_Exercise_.
For every line of the records below that holds "obtain", add one. Give only the final total.

-- Data shown follows --

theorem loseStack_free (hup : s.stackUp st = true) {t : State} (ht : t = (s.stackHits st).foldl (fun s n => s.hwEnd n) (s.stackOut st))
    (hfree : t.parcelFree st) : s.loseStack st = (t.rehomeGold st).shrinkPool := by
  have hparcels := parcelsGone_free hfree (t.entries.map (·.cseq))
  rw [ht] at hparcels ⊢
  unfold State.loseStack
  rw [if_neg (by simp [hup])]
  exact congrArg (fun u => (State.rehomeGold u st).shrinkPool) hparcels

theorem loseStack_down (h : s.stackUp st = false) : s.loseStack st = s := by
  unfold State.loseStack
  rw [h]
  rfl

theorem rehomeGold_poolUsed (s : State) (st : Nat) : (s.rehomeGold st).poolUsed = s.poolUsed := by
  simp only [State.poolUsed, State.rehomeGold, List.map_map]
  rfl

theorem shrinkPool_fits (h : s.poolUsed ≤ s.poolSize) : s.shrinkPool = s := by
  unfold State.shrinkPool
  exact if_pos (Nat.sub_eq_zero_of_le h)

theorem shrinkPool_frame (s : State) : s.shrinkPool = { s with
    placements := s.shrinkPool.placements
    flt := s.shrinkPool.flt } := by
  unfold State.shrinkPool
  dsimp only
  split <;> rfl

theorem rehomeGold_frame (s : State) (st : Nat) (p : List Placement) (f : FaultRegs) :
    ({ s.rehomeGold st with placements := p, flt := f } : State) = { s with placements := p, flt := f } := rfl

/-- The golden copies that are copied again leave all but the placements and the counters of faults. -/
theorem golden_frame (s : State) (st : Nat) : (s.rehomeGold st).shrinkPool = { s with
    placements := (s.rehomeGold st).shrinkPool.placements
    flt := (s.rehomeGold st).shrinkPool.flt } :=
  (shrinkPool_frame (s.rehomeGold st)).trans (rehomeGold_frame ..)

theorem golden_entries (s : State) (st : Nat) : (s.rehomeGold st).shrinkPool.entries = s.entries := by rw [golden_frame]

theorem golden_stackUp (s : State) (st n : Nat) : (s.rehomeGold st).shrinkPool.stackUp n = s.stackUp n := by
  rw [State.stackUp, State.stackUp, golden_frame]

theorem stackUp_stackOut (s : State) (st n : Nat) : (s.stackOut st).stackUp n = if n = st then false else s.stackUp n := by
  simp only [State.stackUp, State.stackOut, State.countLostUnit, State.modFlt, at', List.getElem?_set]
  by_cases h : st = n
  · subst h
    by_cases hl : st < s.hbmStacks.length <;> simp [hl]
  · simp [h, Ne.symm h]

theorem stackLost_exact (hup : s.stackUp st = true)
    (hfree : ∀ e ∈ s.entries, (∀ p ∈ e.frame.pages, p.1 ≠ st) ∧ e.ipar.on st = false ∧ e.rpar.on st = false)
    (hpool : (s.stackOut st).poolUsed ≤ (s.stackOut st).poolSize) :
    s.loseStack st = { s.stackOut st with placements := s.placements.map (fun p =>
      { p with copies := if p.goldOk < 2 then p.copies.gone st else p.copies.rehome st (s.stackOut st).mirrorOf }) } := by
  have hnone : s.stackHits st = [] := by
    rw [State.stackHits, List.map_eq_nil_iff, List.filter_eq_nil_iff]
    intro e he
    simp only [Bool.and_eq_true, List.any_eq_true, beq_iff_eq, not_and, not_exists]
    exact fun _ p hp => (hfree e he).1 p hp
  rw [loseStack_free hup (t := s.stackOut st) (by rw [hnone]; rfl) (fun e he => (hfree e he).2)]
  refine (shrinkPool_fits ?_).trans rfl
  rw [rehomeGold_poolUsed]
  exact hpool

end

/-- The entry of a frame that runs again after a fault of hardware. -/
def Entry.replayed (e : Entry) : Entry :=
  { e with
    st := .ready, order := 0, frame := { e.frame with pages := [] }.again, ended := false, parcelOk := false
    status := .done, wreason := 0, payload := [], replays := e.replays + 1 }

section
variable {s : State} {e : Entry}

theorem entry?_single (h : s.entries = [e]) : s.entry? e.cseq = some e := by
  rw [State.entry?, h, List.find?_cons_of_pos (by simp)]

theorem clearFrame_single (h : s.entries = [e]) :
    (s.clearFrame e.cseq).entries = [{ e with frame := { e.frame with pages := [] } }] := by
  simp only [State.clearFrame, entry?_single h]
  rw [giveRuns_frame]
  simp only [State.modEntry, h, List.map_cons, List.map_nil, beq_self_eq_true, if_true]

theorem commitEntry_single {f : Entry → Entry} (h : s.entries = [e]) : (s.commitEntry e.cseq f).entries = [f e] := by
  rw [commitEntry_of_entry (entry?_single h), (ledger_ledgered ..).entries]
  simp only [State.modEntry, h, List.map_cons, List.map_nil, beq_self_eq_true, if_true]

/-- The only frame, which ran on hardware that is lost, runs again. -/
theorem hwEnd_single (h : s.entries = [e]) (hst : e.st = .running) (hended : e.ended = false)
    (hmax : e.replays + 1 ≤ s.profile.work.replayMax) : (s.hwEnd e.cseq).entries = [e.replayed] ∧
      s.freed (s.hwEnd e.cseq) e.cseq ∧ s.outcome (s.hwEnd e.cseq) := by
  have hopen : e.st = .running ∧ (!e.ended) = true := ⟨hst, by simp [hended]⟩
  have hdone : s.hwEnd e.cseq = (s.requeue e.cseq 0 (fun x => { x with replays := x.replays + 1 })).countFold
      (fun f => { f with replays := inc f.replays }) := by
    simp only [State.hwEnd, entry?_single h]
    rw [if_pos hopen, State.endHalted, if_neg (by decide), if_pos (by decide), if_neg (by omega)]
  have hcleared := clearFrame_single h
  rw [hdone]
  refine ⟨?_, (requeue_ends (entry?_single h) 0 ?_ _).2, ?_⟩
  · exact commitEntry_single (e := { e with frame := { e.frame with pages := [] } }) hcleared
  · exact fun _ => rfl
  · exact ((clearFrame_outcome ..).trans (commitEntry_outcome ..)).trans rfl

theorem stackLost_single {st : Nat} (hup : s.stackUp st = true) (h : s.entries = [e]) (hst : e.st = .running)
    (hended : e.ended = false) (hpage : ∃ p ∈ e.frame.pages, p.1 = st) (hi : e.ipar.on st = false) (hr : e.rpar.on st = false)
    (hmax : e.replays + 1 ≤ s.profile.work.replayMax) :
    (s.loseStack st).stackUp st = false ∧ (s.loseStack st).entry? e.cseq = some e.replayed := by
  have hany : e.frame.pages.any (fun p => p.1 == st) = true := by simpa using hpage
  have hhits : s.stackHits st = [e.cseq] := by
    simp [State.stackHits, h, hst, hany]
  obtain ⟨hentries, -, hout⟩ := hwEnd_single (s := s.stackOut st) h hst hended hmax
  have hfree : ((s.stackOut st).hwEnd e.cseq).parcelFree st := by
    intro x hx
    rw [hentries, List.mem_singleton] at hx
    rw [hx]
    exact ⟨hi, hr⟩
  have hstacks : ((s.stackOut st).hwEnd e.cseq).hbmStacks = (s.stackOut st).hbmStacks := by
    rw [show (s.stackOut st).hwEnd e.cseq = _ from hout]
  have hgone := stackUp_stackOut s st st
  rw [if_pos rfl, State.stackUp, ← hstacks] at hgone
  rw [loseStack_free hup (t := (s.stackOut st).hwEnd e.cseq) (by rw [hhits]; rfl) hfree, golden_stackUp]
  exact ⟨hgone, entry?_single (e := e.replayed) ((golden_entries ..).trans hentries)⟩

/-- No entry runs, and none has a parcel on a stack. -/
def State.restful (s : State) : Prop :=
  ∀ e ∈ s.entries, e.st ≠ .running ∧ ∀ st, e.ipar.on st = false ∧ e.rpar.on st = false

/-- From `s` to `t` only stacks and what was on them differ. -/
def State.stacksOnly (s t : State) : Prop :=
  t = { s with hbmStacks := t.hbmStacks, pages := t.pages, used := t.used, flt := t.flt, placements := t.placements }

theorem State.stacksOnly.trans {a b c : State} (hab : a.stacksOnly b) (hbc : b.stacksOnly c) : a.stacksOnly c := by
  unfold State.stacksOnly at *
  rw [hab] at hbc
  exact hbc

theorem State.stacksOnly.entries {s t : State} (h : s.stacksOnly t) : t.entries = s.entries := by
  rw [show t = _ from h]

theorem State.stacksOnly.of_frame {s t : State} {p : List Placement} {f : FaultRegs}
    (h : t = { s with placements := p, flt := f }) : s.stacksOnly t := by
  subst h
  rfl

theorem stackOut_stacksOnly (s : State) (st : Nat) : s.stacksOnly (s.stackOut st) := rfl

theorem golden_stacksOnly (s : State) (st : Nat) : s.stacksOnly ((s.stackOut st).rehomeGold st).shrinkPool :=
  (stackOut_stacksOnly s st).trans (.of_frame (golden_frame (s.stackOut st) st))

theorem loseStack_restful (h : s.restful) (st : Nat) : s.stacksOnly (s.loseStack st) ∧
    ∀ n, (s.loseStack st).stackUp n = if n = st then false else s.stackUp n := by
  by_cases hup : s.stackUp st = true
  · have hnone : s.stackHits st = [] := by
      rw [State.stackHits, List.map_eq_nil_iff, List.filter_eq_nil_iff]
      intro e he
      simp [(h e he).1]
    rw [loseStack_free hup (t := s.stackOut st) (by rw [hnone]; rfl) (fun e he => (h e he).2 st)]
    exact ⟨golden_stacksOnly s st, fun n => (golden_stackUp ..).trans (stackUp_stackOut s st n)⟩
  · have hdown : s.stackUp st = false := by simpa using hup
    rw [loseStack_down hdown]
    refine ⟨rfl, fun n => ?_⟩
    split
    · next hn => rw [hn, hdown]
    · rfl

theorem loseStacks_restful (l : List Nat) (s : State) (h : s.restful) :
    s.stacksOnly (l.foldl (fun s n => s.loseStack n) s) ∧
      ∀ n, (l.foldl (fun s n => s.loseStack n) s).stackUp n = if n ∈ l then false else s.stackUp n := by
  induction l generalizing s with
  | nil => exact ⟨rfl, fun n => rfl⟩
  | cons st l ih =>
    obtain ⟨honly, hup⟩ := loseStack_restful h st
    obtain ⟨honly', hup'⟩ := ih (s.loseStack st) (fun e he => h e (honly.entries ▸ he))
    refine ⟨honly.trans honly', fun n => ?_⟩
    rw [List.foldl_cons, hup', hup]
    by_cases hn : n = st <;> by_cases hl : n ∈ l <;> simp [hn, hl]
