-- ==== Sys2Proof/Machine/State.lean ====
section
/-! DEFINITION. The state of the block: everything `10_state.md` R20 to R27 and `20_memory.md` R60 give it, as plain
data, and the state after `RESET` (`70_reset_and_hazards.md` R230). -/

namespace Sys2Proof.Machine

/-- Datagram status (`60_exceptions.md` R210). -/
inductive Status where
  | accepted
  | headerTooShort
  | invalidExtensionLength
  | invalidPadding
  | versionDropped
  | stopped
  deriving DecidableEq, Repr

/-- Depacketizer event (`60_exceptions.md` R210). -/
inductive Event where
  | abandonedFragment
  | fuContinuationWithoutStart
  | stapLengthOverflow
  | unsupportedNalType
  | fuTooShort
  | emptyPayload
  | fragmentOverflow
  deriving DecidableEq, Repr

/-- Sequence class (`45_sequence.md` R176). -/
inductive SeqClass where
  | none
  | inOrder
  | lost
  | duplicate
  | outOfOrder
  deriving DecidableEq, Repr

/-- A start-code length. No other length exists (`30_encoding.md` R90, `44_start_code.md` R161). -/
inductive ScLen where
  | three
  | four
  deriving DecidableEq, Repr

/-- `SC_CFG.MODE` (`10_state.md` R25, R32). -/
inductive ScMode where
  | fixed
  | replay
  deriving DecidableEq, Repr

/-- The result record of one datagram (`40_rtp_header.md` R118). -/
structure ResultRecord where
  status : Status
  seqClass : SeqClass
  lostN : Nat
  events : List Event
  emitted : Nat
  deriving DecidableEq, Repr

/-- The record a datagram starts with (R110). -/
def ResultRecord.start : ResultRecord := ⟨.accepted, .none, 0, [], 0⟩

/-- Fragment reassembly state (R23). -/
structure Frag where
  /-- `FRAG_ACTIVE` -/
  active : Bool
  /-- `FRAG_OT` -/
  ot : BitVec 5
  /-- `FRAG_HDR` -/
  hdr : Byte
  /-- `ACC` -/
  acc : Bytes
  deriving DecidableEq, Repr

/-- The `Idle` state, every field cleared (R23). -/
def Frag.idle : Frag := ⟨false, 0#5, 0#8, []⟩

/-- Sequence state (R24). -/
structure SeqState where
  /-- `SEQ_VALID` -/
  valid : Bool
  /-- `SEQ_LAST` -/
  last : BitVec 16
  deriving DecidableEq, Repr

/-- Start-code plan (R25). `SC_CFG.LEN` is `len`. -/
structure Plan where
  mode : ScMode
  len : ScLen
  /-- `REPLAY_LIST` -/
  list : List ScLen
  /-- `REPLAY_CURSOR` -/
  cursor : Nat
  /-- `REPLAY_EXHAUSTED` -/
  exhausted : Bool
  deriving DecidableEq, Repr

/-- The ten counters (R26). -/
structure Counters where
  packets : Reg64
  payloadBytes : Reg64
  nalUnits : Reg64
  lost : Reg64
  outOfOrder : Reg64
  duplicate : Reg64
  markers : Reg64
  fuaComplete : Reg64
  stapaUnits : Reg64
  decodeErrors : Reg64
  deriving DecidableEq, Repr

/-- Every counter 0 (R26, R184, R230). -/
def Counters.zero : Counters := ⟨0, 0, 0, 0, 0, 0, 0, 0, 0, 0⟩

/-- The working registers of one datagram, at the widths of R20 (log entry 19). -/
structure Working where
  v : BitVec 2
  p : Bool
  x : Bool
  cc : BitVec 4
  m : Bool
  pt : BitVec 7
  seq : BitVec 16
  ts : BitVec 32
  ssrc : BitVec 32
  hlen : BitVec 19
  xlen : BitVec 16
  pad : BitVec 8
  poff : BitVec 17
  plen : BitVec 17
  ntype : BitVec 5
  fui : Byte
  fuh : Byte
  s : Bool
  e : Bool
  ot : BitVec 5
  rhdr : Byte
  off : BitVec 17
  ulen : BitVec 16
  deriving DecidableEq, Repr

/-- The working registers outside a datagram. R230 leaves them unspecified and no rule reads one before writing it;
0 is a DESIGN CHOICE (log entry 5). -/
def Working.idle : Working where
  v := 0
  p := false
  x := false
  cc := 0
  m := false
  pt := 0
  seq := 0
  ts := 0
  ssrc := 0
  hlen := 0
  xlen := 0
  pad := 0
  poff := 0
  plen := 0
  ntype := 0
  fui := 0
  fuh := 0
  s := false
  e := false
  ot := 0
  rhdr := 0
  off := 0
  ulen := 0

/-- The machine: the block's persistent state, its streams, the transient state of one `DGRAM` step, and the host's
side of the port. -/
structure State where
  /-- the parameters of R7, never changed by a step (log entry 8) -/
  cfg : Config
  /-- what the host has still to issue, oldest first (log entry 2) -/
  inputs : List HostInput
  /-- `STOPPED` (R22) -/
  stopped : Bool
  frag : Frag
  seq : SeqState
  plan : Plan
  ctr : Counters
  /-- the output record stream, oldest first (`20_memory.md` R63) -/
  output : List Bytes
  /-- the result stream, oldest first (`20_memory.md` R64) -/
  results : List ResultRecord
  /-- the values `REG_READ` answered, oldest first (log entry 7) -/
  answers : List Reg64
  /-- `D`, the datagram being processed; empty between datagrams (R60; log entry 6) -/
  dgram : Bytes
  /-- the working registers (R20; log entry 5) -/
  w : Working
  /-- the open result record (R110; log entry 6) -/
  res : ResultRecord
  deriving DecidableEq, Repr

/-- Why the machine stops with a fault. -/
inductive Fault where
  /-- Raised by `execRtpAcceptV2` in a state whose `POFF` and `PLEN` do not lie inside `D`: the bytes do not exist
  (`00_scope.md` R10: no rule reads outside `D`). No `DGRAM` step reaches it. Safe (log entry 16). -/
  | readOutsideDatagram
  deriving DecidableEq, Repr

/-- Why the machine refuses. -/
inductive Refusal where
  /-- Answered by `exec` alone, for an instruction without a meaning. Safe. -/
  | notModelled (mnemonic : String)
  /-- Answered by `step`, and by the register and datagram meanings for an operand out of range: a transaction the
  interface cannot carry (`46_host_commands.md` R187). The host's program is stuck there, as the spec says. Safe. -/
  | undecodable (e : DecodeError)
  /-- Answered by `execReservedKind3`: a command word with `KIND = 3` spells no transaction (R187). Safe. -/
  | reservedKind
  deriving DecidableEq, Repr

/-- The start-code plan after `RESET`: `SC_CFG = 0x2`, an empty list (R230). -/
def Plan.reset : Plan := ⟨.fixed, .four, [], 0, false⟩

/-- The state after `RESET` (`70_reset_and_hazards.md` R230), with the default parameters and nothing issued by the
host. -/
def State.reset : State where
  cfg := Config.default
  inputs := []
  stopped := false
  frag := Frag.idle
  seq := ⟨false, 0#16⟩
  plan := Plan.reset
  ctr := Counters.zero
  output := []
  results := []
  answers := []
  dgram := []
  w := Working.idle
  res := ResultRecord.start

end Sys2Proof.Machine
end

-- Data shown concluded --

_Response area_.
3